[Stored items]
=== Begin Enclosure ===
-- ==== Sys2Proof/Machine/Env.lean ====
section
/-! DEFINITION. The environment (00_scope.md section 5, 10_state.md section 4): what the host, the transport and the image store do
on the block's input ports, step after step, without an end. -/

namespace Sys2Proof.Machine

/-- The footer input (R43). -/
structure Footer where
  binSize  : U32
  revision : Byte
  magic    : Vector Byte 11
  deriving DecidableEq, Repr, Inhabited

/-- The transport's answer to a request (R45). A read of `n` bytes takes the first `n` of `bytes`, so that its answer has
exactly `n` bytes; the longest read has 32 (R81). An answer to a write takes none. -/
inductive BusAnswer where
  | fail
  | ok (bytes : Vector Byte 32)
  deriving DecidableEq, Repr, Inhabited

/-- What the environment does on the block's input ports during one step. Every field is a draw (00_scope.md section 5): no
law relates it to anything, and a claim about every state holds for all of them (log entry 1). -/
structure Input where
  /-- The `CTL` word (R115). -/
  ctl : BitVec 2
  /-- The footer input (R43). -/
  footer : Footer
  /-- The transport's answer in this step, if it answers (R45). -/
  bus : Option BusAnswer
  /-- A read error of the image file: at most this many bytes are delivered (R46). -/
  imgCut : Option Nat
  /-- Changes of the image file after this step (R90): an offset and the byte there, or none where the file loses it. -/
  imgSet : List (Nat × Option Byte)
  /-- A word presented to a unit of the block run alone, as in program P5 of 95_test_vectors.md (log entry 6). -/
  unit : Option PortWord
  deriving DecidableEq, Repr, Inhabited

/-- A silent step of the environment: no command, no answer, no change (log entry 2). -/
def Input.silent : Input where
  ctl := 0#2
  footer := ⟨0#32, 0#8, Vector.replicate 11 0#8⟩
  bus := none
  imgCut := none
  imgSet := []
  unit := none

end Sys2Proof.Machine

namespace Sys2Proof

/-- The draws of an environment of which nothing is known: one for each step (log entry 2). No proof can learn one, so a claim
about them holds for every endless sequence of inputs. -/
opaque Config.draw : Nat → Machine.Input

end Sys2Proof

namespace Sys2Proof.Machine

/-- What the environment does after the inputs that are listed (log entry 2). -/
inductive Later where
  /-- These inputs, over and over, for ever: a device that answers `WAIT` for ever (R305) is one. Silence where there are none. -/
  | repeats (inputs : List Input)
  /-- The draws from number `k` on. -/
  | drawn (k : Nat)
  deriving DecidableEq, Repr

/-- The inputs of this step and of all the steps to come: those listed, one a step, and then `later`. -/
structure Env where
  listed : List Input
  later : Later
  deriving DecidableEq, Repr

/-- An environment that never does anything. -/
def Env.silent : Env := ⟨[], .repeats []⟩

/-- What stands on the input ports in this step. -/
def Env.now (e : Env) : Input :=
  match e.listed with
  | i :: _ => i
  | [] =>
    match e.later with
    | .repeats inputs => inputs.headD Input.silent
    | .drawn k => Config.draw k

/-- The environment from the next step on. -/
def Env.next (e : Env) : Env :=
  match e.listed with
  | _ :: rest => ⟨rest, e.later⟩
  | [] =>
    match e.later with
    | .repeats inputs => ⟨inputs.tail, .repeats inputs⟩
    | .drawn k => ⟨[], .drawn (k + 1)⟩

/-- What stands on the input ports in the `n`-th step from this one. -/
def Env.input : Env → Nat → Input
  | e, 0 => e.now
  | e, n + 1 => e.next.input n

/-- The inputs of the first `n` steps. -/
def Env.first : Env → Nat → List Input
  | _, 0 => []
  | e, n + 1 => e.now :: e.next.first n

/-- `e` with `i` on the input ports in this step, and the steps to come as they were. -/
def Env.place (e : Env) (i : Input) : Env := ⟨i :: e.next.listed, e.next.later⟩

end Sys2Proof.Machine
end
=== End Enclosure ===
[Work instruction]: From the records above, reproduce exactly the lines from the one with "def Env.silent : Env := ⟨[], .repeats []⟩" to the one with "they were. -/", both included, and no others.

[Output of the task]:
def Env.silent : Env := ⟨[], .repeats []⟩

/-- What stands on the input ports in this step. -/
def Env.now (e : Env) : Input :=
  match e.listed with
  | i :: _ => i
  | [] =>
    match e.later with
    | .repeats inputs => inputs.headD Input.silent
    | .drawn k => Config.draw k

/-- The environment from the next step on. -/
def Env.next (e : Env) : Env :=
  match e.listed with
  | _ :: rest => ⟨rest, e.later⟩
  | [] =>
    match e.later with
    | .repeats inputs => ⟨inputs.tail, .repeats inputs⟩
    | .drawn k => ⟨[], .drawn (k + 1)⟩

/-- What stands on the input ports in the `n`-th step from this one. -/
def Env.input : Env → Nat → Input
  | e, 0 => e.now
  | e, n + 1 => e.next.input n

/-- The inputs of the first `n` steps. -/
def Env.first : Env → Nat → List Input
  | _, 0 => []
  | e, n + 1 => e.now :: e.next.first n

/-- `e` with `i` on the input ports in this step, and the steps to come as they were. -/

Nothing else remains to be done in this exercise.